Entries taken from a collection:
☆ ☆ ☆ ☆ ☆

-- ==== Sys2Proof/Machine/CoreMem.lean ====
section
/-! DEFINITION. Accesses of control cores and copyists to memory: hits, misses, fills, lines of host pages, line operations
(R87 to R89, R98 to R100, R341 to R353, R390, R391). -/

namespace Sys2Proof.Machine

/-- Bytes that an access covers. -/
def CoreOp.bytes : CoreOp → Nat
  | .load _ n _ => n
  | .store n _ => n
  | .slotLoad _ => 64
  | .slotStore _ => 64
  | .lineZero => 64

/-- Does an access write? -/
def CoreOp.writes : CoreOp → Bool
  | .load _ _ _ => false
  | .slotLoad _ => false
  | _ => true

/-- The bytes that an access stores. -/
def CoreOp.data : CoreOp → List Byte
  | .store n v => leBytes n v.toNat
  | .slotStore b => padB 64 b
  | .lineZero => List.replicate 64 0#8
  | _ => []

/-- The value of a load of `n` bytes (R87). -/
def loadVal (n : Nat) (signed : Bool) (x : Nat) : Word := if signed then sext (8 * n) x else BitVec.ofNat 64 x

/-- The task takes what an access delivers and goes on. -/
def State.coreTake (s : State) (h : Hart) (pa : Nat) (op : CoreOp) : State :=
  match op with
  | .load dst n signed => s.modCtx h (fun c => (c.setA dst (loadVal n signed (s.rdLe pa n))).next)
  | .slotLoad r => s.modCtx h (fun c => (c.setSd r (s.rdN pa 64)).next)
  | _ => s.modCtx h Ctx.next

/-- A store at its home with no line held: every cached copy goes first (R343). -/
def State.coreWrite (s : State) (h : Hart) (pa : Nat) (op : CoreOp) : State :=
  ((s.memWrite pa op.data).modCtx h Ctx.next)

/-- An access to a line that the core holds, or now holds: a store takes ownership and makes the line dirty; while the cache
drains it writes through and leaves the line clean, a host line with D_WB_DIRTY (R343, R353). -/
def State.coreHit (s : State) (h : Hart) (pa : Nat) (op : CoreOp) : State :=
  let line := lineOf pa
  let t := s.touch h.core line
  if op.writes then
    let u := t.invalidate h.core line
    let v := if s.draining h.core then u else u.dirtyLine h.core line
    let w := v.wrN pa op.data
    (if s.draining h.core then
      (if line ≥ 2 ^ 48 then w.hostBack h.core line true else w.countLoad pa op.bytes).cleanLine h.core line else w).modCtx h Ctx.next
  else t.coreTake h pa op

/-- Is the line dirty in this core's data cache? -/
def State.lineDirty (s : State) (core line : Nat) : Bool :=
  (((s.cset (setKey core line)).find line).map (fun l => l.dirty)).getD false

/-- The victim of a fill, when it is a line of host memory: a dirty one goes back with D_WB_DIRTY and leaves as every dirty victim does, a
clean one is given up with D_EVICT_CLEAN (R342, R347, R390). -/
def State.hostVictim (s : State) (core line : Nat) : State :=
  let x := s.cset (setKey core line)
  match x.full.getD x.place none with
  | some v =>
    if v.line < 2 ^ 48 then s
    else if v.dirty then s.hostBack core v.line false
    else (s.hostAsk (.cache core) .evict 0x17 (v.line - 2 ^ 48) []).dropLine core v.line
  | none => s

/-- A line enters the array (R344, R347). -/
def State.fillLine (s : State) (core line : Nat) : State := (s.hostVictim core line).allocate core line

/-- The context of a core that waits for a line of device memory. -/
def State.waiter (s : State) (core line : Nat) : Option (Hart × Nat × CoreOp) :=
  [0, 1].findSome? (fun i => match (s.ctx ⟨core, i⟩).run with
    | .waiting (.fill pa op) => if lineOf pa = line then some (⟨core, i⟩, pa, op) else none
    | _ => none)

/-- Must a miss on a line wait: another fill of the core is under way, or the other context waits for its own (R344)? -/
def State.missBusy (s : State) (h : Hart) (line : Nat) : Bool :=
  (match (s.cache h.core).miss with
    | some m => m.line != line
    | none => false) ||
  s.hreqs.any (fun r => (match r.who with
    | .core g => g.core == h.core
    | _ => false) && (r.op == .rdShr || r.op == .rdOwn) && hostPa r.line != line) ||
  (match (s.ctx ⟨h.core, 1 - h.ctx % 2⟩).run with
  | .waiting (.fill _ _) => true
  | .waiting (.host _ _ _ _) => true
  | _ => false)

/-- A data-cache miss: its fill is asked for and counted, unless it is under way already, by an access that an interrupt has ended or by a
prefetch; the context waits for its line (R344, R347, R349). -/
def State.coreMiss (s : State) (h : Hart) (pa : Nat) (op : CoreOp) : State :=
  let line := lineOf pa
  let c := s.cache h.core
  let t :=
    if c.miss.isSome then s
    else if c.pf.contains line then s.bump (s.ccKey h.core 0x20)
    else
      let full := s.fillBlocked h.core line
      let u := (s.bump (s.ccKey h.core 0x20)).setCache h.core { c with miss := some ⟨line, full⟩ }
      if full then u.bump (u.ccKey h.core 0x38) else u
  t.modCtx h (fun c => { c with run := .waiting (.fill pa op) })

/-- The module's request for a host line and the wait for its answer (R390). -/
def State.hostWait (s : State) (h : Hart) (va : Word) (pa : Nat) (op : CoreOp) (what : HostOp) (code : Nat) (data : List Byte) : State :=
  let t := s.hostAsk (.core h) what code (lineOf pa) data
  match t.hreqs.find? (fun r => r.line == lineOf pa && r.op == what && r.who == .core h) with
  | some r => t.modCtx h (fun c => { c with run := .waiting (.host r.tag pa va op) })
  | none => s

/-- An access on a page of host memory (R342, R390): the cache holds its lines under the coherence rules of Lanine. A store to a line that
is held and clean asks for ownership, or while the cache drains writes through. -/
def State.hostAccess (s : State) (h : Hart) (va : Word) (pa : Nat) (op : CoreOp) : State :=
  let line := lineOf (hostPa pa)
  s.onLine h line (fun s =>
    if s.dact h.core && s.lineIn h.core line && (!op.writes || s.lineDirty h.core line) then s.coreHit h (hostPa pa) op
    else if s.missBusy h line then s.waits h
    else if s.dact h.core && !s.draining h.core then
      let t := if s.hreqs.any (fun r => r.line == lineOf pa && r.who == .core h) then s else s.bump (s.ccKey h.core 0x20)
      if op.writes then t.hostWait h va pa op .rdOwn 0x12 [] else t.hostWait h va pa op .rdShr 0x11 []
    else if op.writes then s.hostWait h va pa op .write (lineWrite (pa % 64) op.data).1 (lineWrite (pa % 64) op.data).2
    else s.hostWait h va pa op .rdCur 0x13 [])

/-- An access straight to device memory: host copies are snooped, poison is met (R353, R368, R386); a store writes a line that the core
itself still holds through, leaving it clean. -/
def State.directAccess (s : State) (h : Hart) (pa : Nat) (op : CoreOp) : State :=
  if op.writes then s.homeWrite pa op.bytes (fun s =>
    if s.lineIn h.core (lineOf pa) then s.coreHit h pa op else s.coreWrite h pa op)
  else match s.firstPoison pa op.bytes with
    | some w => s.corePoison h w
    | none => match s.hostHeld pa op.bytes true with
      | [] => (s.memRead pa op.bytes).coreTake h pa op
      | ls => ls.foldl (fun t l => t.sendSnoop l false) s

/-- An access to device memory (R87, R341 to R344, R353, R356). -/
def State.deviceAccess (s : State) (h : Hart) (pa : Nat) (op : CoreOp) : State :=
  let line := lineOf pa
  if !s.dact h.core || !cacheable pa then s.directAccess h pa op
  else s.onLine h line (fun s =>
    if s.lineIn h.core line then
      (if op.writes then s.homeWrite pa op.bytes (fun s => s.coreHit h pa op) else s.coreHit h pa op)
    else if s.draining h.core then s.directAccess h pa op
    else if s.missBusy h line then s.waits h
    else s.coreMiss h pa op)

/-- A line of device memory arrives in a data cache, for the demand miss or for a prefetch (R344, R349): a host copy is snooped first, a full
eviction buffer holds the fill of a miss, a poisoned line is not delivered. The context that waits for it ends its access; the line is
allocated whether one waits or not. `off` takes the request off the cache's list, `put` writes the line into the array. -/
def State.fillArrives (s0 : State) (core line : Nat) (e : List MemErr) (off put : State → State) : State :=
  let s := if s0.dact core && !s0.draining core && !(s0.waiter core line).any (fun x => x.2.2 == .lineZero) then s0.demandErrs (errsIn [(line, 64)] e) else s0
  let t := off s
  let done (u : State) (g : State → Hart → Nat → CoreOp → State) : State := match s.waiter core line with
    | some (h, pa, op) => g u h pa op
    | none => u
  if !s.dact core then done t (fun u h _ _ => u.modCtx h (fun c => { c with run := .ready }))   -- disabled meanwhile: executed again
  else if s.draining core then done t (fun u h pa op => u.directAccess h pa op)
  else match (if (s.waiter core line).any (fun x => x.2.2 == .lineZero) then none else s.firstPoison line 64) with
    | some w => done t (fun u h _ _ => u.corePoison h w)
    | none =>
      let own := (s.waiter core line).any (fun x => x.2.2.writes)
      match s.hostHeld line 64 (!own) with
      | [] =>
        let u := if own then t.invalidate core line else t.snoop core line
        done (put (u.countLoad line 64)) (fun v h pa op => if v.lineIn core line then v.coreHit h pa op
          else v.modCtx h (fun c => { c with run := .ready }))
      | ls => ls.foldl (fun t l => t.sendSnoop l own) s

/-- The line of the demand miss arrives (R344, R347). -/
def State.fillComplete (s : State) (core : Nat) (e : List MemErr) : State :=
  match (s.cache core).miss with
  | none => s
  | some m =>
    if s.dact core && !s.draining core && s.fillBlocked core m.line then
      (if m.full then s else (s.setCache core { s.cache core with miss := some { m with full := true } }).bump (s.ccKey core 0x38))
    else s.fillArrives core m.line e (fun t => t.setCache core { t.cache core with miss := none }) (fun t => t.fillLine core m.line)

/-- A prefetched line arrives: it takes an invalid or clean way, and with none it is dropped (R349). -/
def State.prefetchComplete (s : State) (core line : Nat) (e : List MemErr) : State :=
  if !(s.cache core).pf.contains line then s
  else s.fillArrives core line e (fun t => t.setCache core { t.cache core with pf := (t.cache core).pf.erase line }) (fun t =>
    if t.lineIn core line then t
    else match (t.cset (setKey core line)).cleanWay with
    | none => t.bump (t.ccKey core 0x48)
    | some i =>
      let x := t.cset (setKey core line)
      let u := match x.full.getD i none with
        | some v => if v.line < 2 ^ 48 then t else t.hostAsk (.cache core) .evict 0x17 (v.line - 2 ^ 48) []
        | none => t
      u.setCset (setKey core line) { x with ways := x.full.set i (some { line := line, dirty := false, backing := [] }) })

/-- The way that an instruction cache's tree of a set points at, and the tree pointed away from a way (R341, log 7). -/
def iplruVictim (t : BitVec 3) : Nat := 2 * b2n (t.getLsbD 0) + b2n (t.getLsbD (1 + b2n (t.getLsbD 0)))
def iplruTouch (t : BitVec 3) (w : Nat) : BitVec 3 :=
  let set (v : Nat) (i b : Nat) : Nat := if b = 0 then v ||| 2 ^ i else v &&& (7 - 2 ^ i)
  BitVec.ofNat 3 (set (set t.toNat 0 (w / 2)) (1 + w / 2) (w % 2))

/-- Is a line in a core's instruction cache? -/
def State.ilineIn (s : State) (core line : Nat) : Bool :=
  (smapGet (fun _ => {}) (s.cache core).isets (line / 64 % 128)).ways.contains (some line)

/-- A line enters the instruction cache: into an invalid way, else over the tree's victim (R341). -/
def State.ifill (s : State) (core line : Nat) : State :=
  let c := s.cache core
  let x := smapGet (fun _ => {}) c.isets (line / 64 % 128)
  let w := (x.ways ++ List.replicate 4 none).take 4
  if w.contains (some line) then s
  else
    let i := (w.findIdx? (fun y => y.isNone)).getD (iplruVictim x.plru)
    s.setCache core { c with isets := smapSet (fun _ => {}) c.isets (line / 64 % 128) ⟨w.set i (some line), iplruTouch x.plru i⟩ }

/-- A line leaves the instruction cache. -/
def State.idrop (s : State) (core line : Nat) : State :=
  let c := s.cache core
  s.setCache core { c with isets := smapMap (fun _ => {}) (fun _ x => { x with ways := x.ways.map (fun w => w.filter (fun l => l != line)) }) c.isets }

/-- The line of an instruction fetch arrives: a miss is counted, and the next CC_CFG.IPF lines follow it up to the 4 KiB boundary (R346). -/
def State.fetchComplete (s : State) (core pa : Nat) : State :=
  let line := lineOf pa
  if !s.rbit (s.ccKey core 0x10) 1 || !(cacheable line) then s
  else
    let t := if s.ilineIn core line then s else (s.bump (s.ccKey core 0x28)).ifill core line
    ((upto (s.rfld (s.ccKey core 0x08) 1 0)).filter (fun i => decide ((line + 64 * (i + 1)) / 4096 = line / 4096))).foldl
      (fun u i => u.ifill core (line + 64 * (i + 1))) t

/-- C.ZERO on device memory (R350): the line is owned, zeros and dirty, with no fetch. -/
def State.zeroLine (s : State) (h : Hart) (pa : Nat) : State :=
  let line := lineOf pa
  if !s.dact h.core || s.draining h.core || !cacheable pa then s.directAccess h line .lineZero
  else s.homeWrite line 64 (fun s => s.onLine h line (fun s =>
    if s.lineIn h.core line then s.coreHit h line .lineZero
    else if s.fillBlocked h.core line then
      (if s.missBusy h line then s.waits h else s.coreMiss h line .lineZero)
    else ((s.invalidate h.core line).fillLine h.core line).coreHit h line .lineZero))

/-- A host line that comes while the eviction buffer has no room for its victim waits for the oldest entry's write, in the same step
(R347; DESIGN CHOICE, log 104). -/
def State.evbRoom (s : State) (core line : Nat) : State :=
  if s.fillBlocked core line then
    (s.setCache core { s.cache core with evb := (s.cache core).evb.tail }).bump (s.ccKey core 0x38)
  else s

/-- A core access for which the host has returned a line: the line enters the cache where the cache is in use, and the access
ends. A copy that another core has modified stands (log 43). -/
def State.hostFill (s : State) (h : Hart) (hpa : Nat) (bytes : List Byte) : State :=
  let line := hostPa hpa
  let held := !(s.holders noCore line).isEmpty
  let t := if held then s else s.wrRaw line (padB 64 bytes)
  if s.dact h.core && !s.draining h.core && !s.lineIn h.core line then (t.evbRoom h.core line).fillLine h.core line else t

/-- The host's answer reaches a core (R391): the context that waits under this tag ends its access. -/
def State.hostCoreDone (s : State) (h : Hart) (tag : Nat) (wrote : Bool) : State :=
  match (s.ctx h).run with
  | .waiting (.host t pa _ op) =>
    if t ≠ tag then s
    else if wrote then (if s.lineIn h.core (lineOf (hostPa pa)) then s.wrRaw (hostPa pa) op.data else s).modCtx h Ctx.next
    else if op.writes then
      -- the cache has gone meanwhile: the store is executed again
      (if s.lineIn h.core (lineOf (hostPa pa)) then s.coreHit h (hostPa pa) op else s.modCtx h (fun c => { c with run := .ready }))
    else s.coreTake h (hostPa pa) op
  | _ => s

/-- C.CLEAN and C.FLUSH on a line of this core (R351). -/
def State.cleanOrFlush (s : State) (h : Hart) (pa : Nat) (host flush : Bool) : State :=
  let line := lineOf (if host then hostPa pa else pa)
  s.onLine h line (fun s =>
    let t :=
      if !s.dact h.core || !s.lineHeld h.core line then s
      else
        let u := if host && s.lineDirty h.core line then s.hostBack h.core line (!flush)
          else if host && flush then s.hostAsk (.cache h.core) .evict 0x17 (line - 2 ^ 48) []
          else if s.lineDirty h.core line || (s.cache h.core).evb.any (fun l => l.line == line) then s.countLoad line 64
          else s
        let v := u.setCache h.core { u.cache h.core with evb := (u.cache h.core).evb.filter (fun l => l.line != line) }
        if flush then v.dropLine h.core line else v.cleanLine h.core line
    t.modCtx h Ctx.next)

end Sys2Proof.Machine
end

☆ ☆ ☆ ☆ ☆

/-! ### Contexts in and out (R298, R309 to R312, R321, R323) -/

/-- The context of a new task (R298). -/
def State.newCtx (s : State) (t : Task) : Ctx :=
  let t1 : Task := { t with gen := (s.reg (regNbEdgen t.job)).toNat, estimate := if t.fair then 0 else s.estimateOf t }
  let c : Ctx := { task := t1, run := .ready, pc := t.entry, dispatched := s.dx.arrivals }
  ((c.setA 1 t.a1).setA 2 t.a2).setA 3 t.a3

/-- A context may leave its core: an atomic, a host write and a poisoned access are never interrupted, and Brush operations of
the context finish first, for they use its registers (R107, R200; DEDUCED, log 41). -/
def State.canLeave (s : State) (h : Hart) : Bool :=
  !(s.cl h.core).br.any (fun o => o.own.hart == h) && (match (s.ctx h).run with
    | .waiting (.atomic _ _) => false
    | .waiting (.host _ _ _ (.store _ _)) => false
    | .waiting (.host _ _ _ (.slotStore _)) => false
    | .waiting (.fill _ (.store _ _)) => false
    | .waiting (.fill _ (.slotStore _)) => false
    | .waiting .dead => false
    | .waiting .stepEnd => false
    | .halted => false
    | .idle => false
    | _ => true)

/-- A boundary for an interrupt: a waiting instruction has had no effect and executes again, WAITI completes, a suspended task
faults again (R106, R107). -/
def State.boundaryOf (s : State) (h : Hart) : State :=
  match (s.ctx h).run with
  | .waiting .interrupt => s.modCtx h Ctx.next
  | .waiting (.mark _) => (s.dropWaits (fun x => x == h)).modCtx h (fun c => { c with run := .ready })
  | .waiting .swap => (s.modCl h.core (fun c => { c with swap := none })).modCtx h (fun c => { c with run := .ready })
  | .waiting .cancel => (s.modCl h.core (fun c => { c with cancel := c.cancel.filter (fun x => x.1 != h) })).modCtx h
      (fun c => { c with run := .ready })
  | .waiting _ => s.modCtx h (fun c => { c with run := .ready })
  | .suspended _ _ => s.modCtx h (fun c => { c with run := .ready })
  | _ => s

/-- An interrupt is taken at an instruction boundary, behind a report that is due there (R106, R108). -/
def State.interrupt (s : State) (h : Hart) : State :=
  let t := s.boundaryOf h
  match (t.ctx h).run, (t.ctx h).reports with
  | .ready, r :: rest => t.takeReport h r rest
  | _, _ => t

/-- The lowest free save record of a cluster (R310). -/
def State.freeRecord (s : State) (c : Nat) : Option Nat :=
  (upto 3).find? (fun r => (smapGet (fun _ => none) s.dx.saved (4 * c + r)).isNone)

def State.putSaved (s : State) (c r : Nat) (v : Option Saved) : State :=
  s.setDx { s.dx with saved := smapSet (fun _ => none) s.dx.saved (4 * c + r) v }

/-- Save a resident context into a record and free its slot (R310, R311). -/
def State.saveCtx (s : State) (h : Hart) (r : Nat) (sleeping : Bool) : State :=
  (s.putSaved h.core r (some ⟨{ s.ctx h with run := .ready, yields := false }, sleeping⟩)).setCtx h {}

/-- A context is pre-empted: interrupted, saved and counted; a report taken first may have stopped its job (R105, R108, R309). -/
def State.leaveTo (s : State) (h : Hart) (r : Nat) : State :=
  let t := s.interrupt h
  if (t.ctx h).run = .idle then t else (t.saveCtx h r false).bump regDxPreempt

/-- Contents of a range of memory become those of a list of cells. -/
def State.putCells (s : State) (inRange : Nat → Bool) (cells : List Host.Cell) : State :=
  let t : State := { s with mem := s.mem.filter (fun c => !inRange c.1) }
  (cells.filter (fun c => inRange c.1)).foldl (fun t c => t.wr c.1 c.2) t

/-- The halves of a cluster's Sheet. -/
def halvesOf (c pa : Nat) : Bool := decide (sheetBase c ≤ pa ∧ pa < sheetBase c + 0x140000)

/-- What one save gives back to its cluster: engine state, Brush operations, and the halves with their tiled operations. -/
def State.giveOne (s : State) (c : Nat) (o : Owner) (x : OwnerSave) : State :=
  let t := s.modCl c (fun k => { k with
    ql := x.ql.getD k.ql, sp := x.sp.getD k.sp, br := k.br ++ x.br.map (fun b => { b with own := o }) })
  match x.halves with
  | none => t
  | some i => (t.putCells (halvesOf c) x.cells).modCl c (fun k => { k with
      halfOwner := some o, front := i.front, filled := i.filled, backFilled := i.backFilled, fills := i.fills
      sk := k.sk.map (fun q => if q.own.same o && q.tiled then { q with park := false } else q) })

☆ ☆ ☆ ☆ ☆

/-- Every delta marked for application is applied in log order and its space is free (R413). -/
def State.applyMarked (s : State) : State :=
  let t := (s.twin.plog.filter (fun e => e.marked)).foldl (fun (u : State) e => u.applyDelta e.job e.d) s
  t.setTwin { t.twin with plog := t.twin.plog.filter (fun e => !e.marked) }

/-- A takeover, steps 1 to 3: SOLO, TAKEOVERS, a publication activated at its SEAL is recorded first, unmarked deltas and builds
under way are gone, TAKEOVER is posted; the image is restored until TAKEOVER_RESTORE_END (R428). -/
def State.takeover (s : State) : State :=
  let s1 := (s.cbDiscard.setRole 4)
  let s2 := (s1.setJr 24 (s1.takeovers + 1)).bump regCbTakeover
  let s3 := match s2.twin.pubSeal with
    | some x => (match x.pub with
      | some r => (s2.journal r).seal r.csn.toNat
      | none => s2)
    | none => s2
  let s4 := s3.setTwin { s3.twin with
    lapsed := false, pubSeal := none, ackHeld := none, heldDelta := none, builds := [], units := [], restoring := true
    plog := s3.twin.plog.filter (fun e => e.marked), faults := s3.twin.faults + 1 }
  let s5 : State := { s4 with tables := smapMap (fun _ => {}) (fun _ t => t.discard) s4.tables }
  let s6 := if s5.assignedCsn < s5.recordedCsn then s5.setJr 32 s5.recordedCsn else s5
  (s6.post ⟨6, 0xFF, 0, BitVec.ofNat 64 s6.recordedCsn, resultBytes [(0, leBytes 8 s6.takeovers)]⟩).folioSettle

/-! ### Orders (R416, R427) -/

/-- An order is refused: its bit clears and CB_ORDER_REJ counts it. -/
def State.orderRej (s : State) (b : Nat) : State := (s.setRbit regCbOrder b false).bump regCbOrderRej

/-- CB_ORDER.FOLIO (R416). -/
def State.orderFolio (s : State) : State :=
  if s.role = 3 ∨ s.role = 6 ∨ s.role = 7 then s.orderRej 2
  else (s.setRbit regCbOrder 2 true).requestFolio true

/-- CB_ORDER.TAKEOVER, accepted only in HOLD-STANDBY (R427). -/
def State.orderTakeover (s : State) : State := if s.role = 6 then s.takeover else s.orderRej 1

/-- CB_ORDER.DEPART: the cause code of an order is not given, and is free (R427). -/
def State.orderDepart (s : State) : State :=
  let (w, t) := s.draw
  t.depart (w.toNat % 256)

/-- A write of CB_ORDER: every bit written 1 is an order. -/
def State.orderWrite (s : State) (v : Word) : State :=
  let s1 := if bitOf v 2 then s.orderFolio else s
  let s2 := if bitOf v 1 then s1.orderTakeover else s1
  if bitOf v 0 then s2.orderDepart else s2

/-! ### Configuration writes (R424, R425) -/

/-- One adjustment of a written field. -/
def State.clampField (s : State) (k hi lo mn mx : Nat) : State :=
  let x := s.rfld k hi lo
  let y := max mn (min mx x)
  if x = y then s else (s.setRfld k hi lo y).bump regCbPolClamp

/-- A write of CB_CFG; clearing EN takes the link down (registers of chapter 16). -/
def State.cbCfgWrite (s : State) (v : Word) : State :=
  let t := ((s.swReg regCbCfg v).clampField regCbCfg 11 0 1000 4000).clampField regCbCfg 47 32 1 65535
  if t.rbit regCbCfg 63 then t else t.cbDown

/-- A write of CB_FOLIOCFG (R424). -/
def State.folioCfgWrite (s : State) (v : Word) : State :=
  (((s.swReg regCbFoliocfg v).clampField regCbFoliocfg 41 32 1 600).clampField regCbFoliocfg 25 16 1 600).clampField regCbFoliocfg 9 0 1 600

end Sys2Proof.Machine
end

☆ ☆ ☆ ☆ ☆

▶ _REQUIREMENT_
Where a line of the entries above holds the word "hostVictim", return that line.

▶ _WRITTEN SOLUTION_
def State.hostVictim (s : State) (core line : Nat) : State :=
def State.fillLine (s : State) (core line : Nat) : State := (s.hostVictim core line).allocate core line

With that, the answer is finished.